# Thread: Trigonometry: Using Double Angle Formula for Tangent to Prove an Equality

1. ## Trigonometry: Using Double Angle Formula for Tangent to Prove an Equality

1. The problem statement, all variables and given/known data
Show that $tan(4arctan(1/5))$ is equivalent to $120/119$

2. Relevant equations
Double Angle Formula for tan:
$tan(2A) =\frac{2tanA}{1-\tan^2A}$

3. The attempt at a solution
From my understanding you have to apply the double angle formula twice.
Set x = arctan(1/5) and plug that into the double angle formula to solve for tan(2arctan1/5) (which is basically 2x). Now I set 2x = y, and plug y into the double angle formula to solve for 2y, which is 4arctan1/5.

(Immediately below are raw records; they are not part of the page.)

-- ==== Sys2Proof/Machine/Relay.lean ====
section
/-! DEFINITION. The Relay scheduler (12_relay_scheduler.md, R302 to R323): the pool of work items, the access estimate, the choice and the
dispatch of items, their outcomes, and the charging of actuator time with the quotas of R398 to R401. -/

namespace Sys2Proof.Machine

/-! ### The pool (R302 to R304) -/

/-- The wedge numbers of an actuator counted across wraps (R306). -/
def wedgeNow (s : State) (a : Lane) : Nat := s.get (F.SVn_LAP_LAP (laneOf s a)) * 720 + s.get (F.SVn_LAP_WEDGE (laneOf s a))

/-- The wedge count of an actuator's engine. -/
def wedgeCount (s : State) (a : Lane) : Nat := (s.sv (laneOf s a)).wedges

/-- SVn_PERIOD of an actuator's engine. -/
def periodOf (s : State) (a : Nat) : Nat := s.get (F.SVn_PERIOD_PERIOD (laneNo s a))

/-- The age of an item in wedges of its actuator (R304). -/
def ageOf (s : State) (i : Item) : Nat :=
  if h : i.req.act < 4 then ((wedgeCount s ⟨i.req.act, h⟩ : Int) - i.arrived).toNat else 0

/-- Wedges of an actuator as a time in µs (R306, R320): T_w = SVn_PERIOD × 2.5 ÷ 64 ns. -/
def wedgesUs (s : State) (a w : Nat) : Nat := w * periodOf s a / 25600

/-- Items queued for an actuator, those forwarded left out. -/
def queuedOf (s : State) (a : Nat) : List Item := s.rly.pool.filter (fun i => i.req.act == a && !i.forwarded)

/-- RLY_ACT_STAT.OLDEST (R312): the age of an actuator's oldest queued item in ms, saturating at 4,095. -/
def oldestMs (s : State) (a : Nat) : Nat := min 4095 (((queuedOf s a).map (fun i => wedgesUs s a (ageOf s i) / 1000)).foldl max 0)

/-- The age limit of a class in ms (R303), none for classes 3 to 5. -/
def ageLimit (s : State) (cls : Nat) : Option Nat :=
  match cls with
  | 0 => some (max 1 (s.get F.RLY_AGE_CFG_AGE0))
  | 1 => some (max 1 (s.get F.RLY_AGE_CFG_AGE1))
  | 2 => some (max 1 (s.get F.RLY_AGE_CFG_AGE2))
  | _ => none

/-- The modes in which lanes serve (R33). -/
def servingMode (m : Nat) : Bool := m == Mode.active || m == Mode.degraded || m == Mode.readonly || m == Mode.spinup

/-- Work items in use (R302). -/
def poolUsed (s : State) : Nat := s.rly.pool.length + (lanes.map (fun (a : Lane) => (s.act a).items.length)).sum

/-- RLY_STAT shows the pool, the dispatch stop and the actuators in service (R323). -/
def showRelay (s : State) : State :=
  let busy := fun (a : Lane) => !(s.act a).busy.isEmpty
  let used := poolUsed s
  let s := (s.put F.RLY_STAT_POOL_USED (min 65535 used)).putB F.RLY_STAT_DISPATCH_STOP (s.on F.GLB_MODE_COND_POWER_FAIL || !servingMode s.mode)
  forEach lanes (fun a s => s.putB ((F.RLY_STAT_BUSY).bit a) (busy a)) s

sub x = arctan(1/5) into the double angle formula:
$tan(2A) =\frac{2tanA}{1-\tan^2A}$
$tan(2arctan(1/5)) =\frac{2tan(arctan1/5)}{1-\tan^2(arctan1/5)}$
Apply tan(arctanx) = x into the formula, resulting with:
$tan(2arctan(1/5)) =\frac{2(1/5)}{1-1/5arctan1/5}$
Simplify the numerator:
$tan(2arctan(1/5)) =\frac{2/5}{1-1/5arctan1/5}$

At this point I'm stuck, did I mess up in simplifying the denominator because I would like to be able to simplify it further so I don't have to use the final result above when I plug it back into a double angle formula once more. If that is correct, how would I work solve for
$tan(2(\frac{2/5}{1-1/5arctan1/5})) =\frac{2tan(\frac{2/5}{1-1/5arctan1/5})}{1-\tan^2(\frac{2/5}{1-1/5arctan1/5})}$?

Thanks for any assistance.

2. Hi Ali812, welcome to MHF.
2arctan(1/5) = arctan[2/5/(1-1/25) = arctan(10/24) = arctan(5/12)
Similarly
2arctan(5/12) = ...........?

3. Originally Posted by sa-ri-ga-ma
Hi Ali812, welcome to MHF.
2arctan(1/5) = arctan[2/5/(1-1/25) = arctan(10/24) = arctan(5/12)
Similarly
2arctan(5/12) = ...........?
2arctan(5/12) = arctan[2(5/12)/(1-25/144)] = arctan[(10/12)/(119/144)] = arctan[(120/144)/(119/144)] = arctan[120/119]

And since I'm plugging these into a double formula for tangent, the tan and arctan cancel out and I'm left with 120/119! Wow thank you very much!